“Did he use the word—charity?”
“Almost. He said you offered him a loan, but that it really was a gift.”
His first impulse was to repudiate this point of view, but a minute’s reflection decided him in favor of plain speaking. “Well,” he said, slowly, “suppose it was a gift. Would there be any harm in it?”
“There wouldn’t be any harm, perhaps; there would only be an—impossibility.” She worked very busily, and spoke in a low voice, without looking up. “A gift implies two conditions—on the one side the right to offer, and on the other the freedom to take.”
“But I should say that those conditions existed—between Mr. Guion and me.”
“But not between you and me. Don’t you see? That’s the point. To any such transaction as this I have to be, in many ways, the most important party.”
Again he was tempted to reject this interpretation; but, once more, on second thought, he allowed it to go uncontested. When he spoke it was to pass to another order of question.
“I wonder how much you know?”
“About my father’s affairs? I know everything.”
“Everything?”
“Yes; everything. He told me yesterday. I didn’t expect him to come home last night at all; but he came—and told me what you had proposed.”
“You understood, then,” Davenant stammered, “that he might have to—to—go away?”
“Oh, perfectly.”
“And aren’t you very much appalled?”
The question was wrung from him by sheer astonishment. That she should sit calmly embroidering a sofa-cushion, with this knowledge in her heart, with this possibility hanging over her, seemed to him to pass the limits of the human. He knew there were heroic women; but he had not supposed that with all their heroism they carried themselves with such sang-froid. Before replying she took time to search in her work-basket for another skein of silk.

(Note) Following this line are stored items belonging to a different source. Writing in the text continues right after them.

/-- DEBUG_ATTACH. -/
def execDebugAttach (dt : Nat) (p : Packet) (s : State) : Host.Outcome State Fault Refusal :=
  execMail debugAttachCmd (codeIs 0x0052) dt p s
/-- DEBUG_DETACH. -/
def execDebugDetach (dt : Nat) (p : Packet) (s : State) : Host.Outcome State Fault Refusal :=
  execMail debugDetachCmd (codeIs 0x0053) dt p s

end Sys2Proof.Machine
end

“Appalled is scarcely the word. Of course, it was a blow to me; but I hope I know how to take a blow without flinching.”
“Oh, but one like this—”
“We’re able to bear it. What makes you think we can’t? If we didn’t try, we should probably involve ourselves in worse.”
“But how could there be worse?”
“That’s what I don’t know. You see, when my father told me of your kind offer, he didn’t tell me what you wanted.”
“Did he say I wanted anything?”
“He said you hadn’t asked for anything. That’s what leaves us so much in the dark.”
“Isn’t it conceivable—” he began, with a slightly puzzled air.
“Not that it matters,” she interrupted, hurriedly. “Of course, if we had anything with which to compensate you—anything adequate, that is—I don’t say that we shouldn’t consider seriously the suggestion you were good enough to make. But we haven’t. As I understand it, we haven’t anything at all. That settles the question definitely. I hope you see.”